Aim of the exercise: For the listing below, return the line containing "image back -/", the line containing "g with valid", and all lines in between, exactly as written and nothing else.

Provided entries:
/-- What a save destination names. -/
def SaveDest.addr : SaveDest → Nat
  | .slot _ _ a => a
  | .named a => a
  | .emergency a => a

/-- The save slot of a queue that a destination is. -/
def SaveDest.slot? : SaveDest → Option (Nat × Nat)
  | .slot q k _ => some (q, k)
  | _ => none

/-- The destination is in the emergency area. -/
def SaveDest.isEmergency : SaveDest → Bool
  | .emergency _ => true
  | _ => false

/-- A block leaves its core with a save. -/
def State.saveBlock (s : State) (b : Block) : State :=
  let s := (s.bobbinsOf b).foldl (fun (s : State) p => s.updBobbin b.core p.1 fun _ => Bobbin.zero) s
  s.leaveCore b

/-- A block as a save keeps it. -/
def Block.asSaved (b : Block) : Block :=
  { b with
    save := none
    threads := b.threads.map (fun (t : Thread) => { t with
      ctx := { t.ctx with inflight := [], ready := 0 }
      frame := none })
    regions := b.regions.map (fun (g : Region) => { g with lines := g.lines.map (fun (l : RegionLine) => { l with faulted := false }) }) }

/-- An access that is performed before a block is saved: one that reaches its window, or one of its own agents', but a thread's
that waits for the response to a fault. -/
def State.beforeSave (s : State) (b : Block) (a : Access) : Bool :=
  s.inWindow b a || (s.bidOf a.agent == b.bid && match a.agent with
    | .thread .. => a.again != .faulted
    | .bobbin .. => true)

/-- What is under way in the blocks of a unit comes to its end before the save: tiles go back to the command under way, faults of
stopped agents are withdrawn (R231, R316), the faulted accesses are made again, XINVs are done. -/
def State.settleSave (s : State) (mine : List Block) : State :=
  let bids := mine.map (·.bid)
  let s := mine.foldl State.restoreStarted s
  let s := ((mine.map fun b => domOf b.core).eraseDups).foldl (fun (s : State) d => s.fsqWithdraw d (FaultAgent.ofBlocks s bids)) s
  let ours : Agent → Bool := fun ag => match ag with
    | .thread bid _ => bids.contains bid
    | .bobbin .. => false
  { s with
    accs := s.accs.map fun a => if ours a.agent && a.again == .faulted then { a with again := .due } else a
    xinvs := s.xinvs.filter fun x => !ours x.agent }

/-- The names that resolve to a block: those of earlier residences, and its core's unless that is one of another block of its unit
(R342, R375). -/
def State.namesOf (s : State) (b : Block) : List Nat :=
  let mine := s.street.filter fun e => e.unit == b.unit && e.state == 1
  ((mine.filter fun e => e.cur == b.core).map (·.name)) ++ (if mine.any fun e => e.name == b.core then [] else [b.core])

/-- The unit as its image will hold it, its ENG sections with these bytes. -/
def State.savedUnit (s : State) (unit : Nat) (first : Block) (mine : List Block) (dest : SaveDest) (eng : List Byte) : SavedUnit :=
  { unit := unit, gridId := first.gridId, image := dest.addr, lay := first.layout, savedIn := domOf first.core, home := none
    resuming := false, slot := dest.slot?, emergency := dest.isEmergency
    blocks := mine.map Block.asSaved
    names := mine.map fun b => (b.bid, b.core)
    aliases := mine.flatMap fun b => s.namesOf b |>.map fun n => (n, b.bid)
    bobbins := mine.flatMap fun b => (s.bobbinsOf b).map fun p => (b.bid, p.1, p.2.saved)
    tiles := mine.map fun b => (b.bid, (List.range b.tiles.length).map fun i => s.tile b.core (b.phys i))
    eng := eng, committed := false, seq := s.commitSeq dest.addr + 1, placed := false }

/-- The bytes of an image but its last COMMIT, in the order of R341. -/
def State.writeImage (s : State) (u : SavedUnit) (first : Block) (mine : List Block) : State :=
  let s := s.putCommit u.image (s.commitSeq u.image) mine.length 0
  let s := mine.foldl (fun (s : State) b => s.writePart b u.image) s
  let s := ((List.range mine.length).zip mine).foldl (fun (s : State) p =>
    s.deviceStore (p.2.partAt u.image + p.2.engOff) ((u.eng.drop (engSection * p.1)).take engSection)) s
  s.deviceStore (u.image + 8) (imageHeader first u.image (Config.engCheck u.eng))

/-- SAVE_IMAGE_WRITE: every block of the unit has stopped; the image is written with STATE 0, the names become parked, the
blocks leave their cores (R341, R342). It waits where a selvedge on the way to the image is CUT (R379). -/
def execSaveImageWrite (unit : Nat) (s : State) : Host.Outcome State Fault Refusal :=
  .next (s.live (
    let mine := s.blocks.filter fun b => b.unit == unit
    let before := fun a : Access => mine.any fun b => s.beforeSave b a
    match mine.head?.bind (·.save) with
    | none => s
    | some dest =>
      if !mine.all s.blockStopped || !s.forceable before || mine.any fun b => s.unitCut (domOf b.core) dest.addr then s
      else
        let s := (s.force before).settleSave mine
        let mine := s.blocks.filter fun b => b.unit == unit
        match mine with
        | [] => s
        | first :: _ =>
          let (eng, s) := s.freeBytes (engSection * mine.length)
          let u := s.savedUnit unit first mine dest eng
          let s := mine.foldl State.saveBlock (s.writeImage u first mine)
          ({ s with saved := s.saved ++ [u] } : State).streetChange unit fun e =>
            match mine.find? fun b => b.core == e.cur with
            | some b => { e with state := 3, image := u.image, rank := b.rank }
            | none => e))

/-- The grid has been aborted or stopped. -/
def State.gridStopped (s : State) (g : Nat) : Bool :=
  match s.grid? g with
  | some x => x.aborted || x.cause != 0
  | none => true

/-- IMAGE_COMMIT: COMMIT with STATE 1 and the next SEQ, as a release; the journal entry; a unit saved into a slot or into the
emergency area awaits restore (R341, R370, R400). A unit of a grid aborted meanwhile stops now (R363). -/
def execImageCommit (unit : Nat) (s : State) : Host.Outcome State Fault Refusal :=
  .next (s.live (match s.saved.find? fun u => u.unit == unit with
    | none => s
    | some u =>
      if u.committed || s.unitCut u.savedIn u.image then s
      else s.withRoom (
        let queued := u.slot.isSome || u.emergency
        let u' := { u with committed := true, resuming := queued, home := some u.savedIn }
        let s := s.putCommit u.image u.seq u.blocks.length 1
        let s : State := { s with saved := s.saved.map fun x => if x.unit = unit then u' else x }
        let s := if s.gridStopped u.gridId then s.dropSaved fun x => x.unit == unit else s
        (s.journalUnit u (if u.emergency then 8 else 6)).emergencyNext u.savedIn)))

/-! ## Reading an image back -/

/-- A thread with every register 0 and tag raw. -/
def Thread.blank : Thread :=
  { ctx := Ctx.zero, v := Vector.replicate 64 ⟨0, .raw⟩, k := 0, trap := { cause := 0, word := 0, pc := 0, info := 0, addr := 0, tstate := 0 }
    status := .runnable, bpSkip := false, frame := none, pcHi := none, addrHi := none }

/-- A region that is not mapped. -/
def Region.none : Region :=
  { valid := false, base := 0, page := 0, pages := 0, wr := false, lines := [], lost := false, wants := [], hostSeen := [] }

/-- A mailbox with nothing in it. -/
def Mailbox.empty : Mailbox := { held := [], ringHead := 0, ring := [], due := 0, phase := 0 }

/-- Block-scope registers that are all 0. -/
def BlockRegs.zero : BlockRegs :=
  { blockid := 0, blockdim := 0, gridblocks := 0, qrank := 0, qsize := 0, argbase := 0, scratchBase := 0, scratchSize := 0, lmtBase := 0
    lmtCount := 0, ttBase := 0, ttCount := 0, mbox := 0, cbind := Vector.replicate 4 0, ptroot := 0, asid := 0, tvec := 0, ctxid := 0
    grid := 0, bp0 := 0, bp1 := 0, ptrootHi := Option.none, tvecHi := Option.none, bp0Hi := Option.none, bp1Hi := Option.none }

/-- A block's registers from the words of its part. -/
def BlockRegs.ofWords (r : BlockRegs) (w : Nat → Word) : BlockRegs :=
  { r with
    blockid := w 1, blockdim := w 2, gridblocks := w 3, qrank := w 4, qsize := w 5, argbase := pair (w 7) (w 8)
    scratchSize := w 11, lmtBase := pair (w 12) (w 13), lmtCount := w 14, ttBase := pair (w 15) (w 16), ttCount := w 17
    mbox := w 18, cbind := #v[w 19, w 20, w 21, w 22], ptroot := pair (w 23) (w 24) &&& ptrootMask, asid := w 25 &&& 0xFFFF
    tvec := pair (w 26) (w 27) &&& vectorMask, ctxid := w 36, bp0 := pair (w 46) (w 47) &&& vectorMask
    bp1 := pair (w 48) (w 49) &&& vectorMask }

def SignalEntry.ofNat (x : Nat) : SignalEntry :=
  { name := bitsOf x 0 16, off := bitsOf x 32 20, count := bitsOf x 64 32 }

/-- A region from its 32 bytes; its line states come from the ENG section. -/
def Region.ofNat (g : Region) (x : Nat) : Region :=
  { g with valid := bitOf x 80, wr := bitOf x 81, pages := bitsOf x 72 8 + 1, page := bitsOf x 64 8, base := BitVec.ofNat 64 x,
           lines := if bitOf x 80 then g.lines else [] }

/-- A thread from its record; registers outside its mask are 0 with tag raw (R340). `old` is what ENG holds of it. -/
def Thread.ofRecord (old : Thread) (now : Nat) (rd : Nat → Nat → Nat) : Thread :=
  let m := old.status.live
  let word := fun off : Nat => BitVec.ofNat 32 (rd off 4)
  let status : TStatus := match rd 0x16D 1 with
    | 1 => match old.status with
      | .blocked (.rdzv b sd w) => .blocked (.rdzv b sd w)
      | _ => .runnable
    | 2 => .sleeping (now + rd 0x174 4)
    | 4 => .exited
    | _ => .runnable
  { old with
    ctx := { pc := wordAddr (BitVec.ofNat 64 (rd 0x160 8))
             s := Vector.ofFn fun i : Fin 16 => if sLive m i.val then word (0x120 + 4 * i.val) else 0
             tstate := word 0x168 &&& 0xF8, ready := 0, inflight := [], pend := [] }
    v := Vector.ofFn fun i : Fin 64 =>
      if vLive m i.val then ⟨word (4 * i.val), tagOfCode (rd (0x100 + i.val / 2) 1 / 16 ^ (i.val % 2))⟩ else ⟨0, .raw⟩
    k := BitVec.ofNat 8 (rd 0x16C 1) &&& kLive m
    trap := { cause := word 0x178, word := word 0x17C, pc := BitVec.ofNat 64 (rd 0x180 8), addr := BitVec.ofNat 64 (rd 0x188 8)
              info := word 0x190, tstate := word 0x194 }
    status := status
    frame := none }

/-- A tile from its 4672 bytes. -/
def TileData.ofImage (rd : Nat → Nat → Nat) : TileData :=
  { elems := (List.range 1024).map fun i => BitVec.ofNat 32 (rd (4 * i) 4)
    tag := match rd 4616 1 % 16 with
      | 1 => .i32
      | 3 => .f32
      | 6 => .i64
      | _ => .raw
    rs := (List.range 32).map fun i => BitVec.ofNat 64 (rd (4096 + 8 * i) 8)
    cs := (List.range 32).map fun i => BitVec.ofNat 64 (rd (4352 + 8 * i) 8)
    kd := BitVec.ofNat 64 (rd 4608 8) }

/-- The little-endian value at a system physical address. -/
def State.physNat (s : State) (pa n : Nat) : Nat := leNat (s.readPhys pa n)

/-- A block as its image and ENG give it, on the core chosen for it. -/
def State.blockFromImage (s : State) (u : SavedUnit) (b : Block) : Block :=
  let at_ := u.partAt b
  let now := (s.dom (domOf b.core)).cycles
  let regs := b.regs.ofWords fun i => BitVec.ofNat 32 (s.physNat (at_ + 4 * i) 4)
  let signals := ((List.range 16).map (fun j => SignalEntry.ofNat (s.physNat (at_ + 256 + 16 * j) 16))).filter (fun e => e.count != 0)
  let regions := Vector.ofFn (fun (r : Fin 8) => (b.regions[r.val]).ofNat (s.physNat (at_ + 512 + 32 * r.val) 32))
  let held := (List.range b.mail.held.length).map (fun j => Message.ofNat (s.physNat (at_ + u.lay.mbx + 16 * j) 16))
  let mail := { b.mail with held := held }
  let threads := ((List.range b.threads.length).zip b.threads).map (fun p =>
    p.2.ofRecord now (fun off n => s.physNat (at_ + u.lay.thr + 512 * p.1 + off) n))
  { b with regs := regs, signals := signals, regions := regions, mail := mail, threads := threads }

/-! ## Parked arrivals (R342, R257) -/

/-- The saved unit that holds a block, with the block. -/
def State.savedBlock (s : State) (bid : Nat) : Option (SavedUnit × Block) :=
  s.saved.findSome? fun u => (u.blocks.find? fun b => b.bid == bid).map fun b => (u, b)

/-- The image address of a window byte of a saved block. -/
def SavedUnit.scratchAt (u : SavedUnit) (b : Block) (off : Nat) : Nat := u.partAt b + u.lay.scr + off

/-- The phaser bit of a granule in an image. -/
def State.imagePhaserBit (s : State) (u : SavedUnit) (b : Block) (granule : Nat) : Bool :=
  bitOf (s.physNat (u.partAt b + u.lay.phb + granule / 8) 1) (granule % 8)

/-- A credited phaser of a saved block counts a discarded command out (R266, R342). -/
def State.uncountSaved (s : State) (phs : List (Nat × Nat × Nat)) : State :=
  phs.foldl (fun (s : State) x => match s.savedBlock x.1 with
    | none => s
    | some (u, b) =>
      if s.imagePhaserBit u b (x.2.1 / 32) then
        let p := Phaser.ofNat (s.physNat (u.scratchAt b x.2.1) 32)
        s.deviceStore (u.scratchAt b x.2.1) (leBytes 32 { p with nout := p.nout - 1 }.toNat)
      else s) s

/-- A command of a saved bobbin stops (R206, R232, R342), as at the core it was saved from: the bytes that it and the later copy
commands have landed are credited (R202). -/
def State.stopSaved (s : State) (id : Nat) (va : DWord) : State :=
  let has := fun (x : Bobbin) (matrix : Bool) => (x.queue matrix).any fun c => c.id == id
  match s.saved.findSome? fun u => (u.bobbins.find? fun p => has p.2.2 false || has p.2.2 true).map fun p => (u, p) with
  | none => s
  | some (u, bid, k, x) =>
    let matrix := has x true
    let core := (u.names.find? fun n => n.1 == bid).elim 0 (·.2)
    let s := s.fsqAdd u.savedIn (queueFault (u.blocks.find? fun b => b.bid == bid) core k matrix Cause.phaserInvalid.code
      (tileIn (x.queue matrix) id) va)
    let gone := (x.queue matrix).dropWhile fun c => c.id != id
    let s := if matrix then s else gone.foldl (fun (s : State) c => s.creditLanded core k matrix c (c.creditIdx c.progress)) s
    let s := s.uncountSaved (gone.flatMap (·.phs))
    { s with saved := s.saved.map fun w => if w.unit = u.unit then
        { w with bobbins := w.bobbins.map fun p => if p.1 = bid ∧ p.2.1 = k then (p.1, p.2.1, p.2.2.cut matrix id) else p } else w }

Solution to the problem:
/-! ## Reading an image back -/

/-- A thread with every register 0 and tag raw. -/
def Thread.blank : Thread :=
  { ctx := Ctx.zero, v := Vector.replicate 64 ⟨0, .raw⟩, k := 0, trap := { cause := 0, word := 0, pc := 0, info := 0, addr := 0, tstate := 0 }
    status := .runnable, bpSkip := false, frame := none, pcHi := none, addrHi := none }

/-- A region that is not mapped. -/
def Region.none : Region :=
  { valid := false, base := 0, page := 0, pages := 0, wr := false, lines := [], lost := false, wants := [], hostSeen := [] }

/-- A mailbox with nothing in it. -/
def Mailbox.empty : Mailbox := { held := [], ringHead := 0, ring := [], due := 0, phase := 0 }

/-- Block-scope registers that are all 0. -/
def BlockRegs.zero : BlockRegs :=
  { blockid := 0, blockdim := 0, gridblocks := 0, qrank := 0, qsize := 0, argbase := 0, scratchBase := 0, scratchSize := 0, lmtBase := 0
    lmtCount := 0, ttBase := 0, ttCount := 0, mbox := 0, cbind := Vector.replicate 4 0, ptroot := 0, asid := 0, tvec := 0, ctxid := 0
    grid := 0, bp0 := 0, bp1 := 0, ptrootHi := Option.none, tvecHi := Option.none, bp0Hi := Option.none, bp1Hi := Option.none }

/-- A block's registers from the words of its part. -/
def BlockRegs.ofWords (r : BlockRegs) (w : Nat → Word) : BlockRegs :=
  { r with
    blockid := w 1, blockdim := w 2, gridblocks := w 3, qrank := w 4, qsize := w 5, argbase := pair (w 7) (w 8)
    scratchSize := w 11, lmtBase := pair (w 12) (w 13), lmtCount := w 14, ttBase := pair (w 15) (w 16), ttCount := w 17
    mbox := w 18, cbind := #v[w 19, w 20, w 21, w 22], ptroot := pair (w 23) (w 24) &&& ptrootMask, asid := w 25 &&& 0xFFFF
    tvec := pair (w 26) (w 27) &&& vectorMask, ctxid := w 36, bp0 := pair (w 46) (w 47) &&& vectorMask
    bp1 := pair (w 48) (w 49) &&& vectorMask }

def SignalEntry.ofNat (x : Nat) : SignalEntry :=
  { name := bitsOf x 0 16, off := bitsOf x 32 20, count := bitsOf x 64 32 }

/-- A region from its 32 bytes; its line states come from the ENG section. -/
def Region.ofNat (g : Region) (x : Nat) : Region :=
  { g with valid := bitOf x 80, wr := bitOf x 81, pages := bitsOf x 72 8 + 1, page := bitsOf x 64 8, base := BitVec.ofNat 64 x,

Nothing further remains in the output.